An exact copy of every record is required.

····················

-- ==== Sys2Proof/Laws/Emit.lean ====
section
/-! SUPPORT. What an event, an answer by the link and the acceptance of a write leave as it was: every field that the end of a
command leaves (`State.quiet`). -/
namespace Sys2Proof.Machine
set_option Elab.async false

····················

SOLUTION FOR THIS EXERCISE
-- ==== Sys2Proof/Laws/Emit.lean ====
section
/-! SUPPORT. What an event, an answer by the link and the acceptance of a write leave as it was: every field that the end of a
command leaves (`State.quiet`). -/
namespace Sys2Proof.Machine
set_option Elab.async false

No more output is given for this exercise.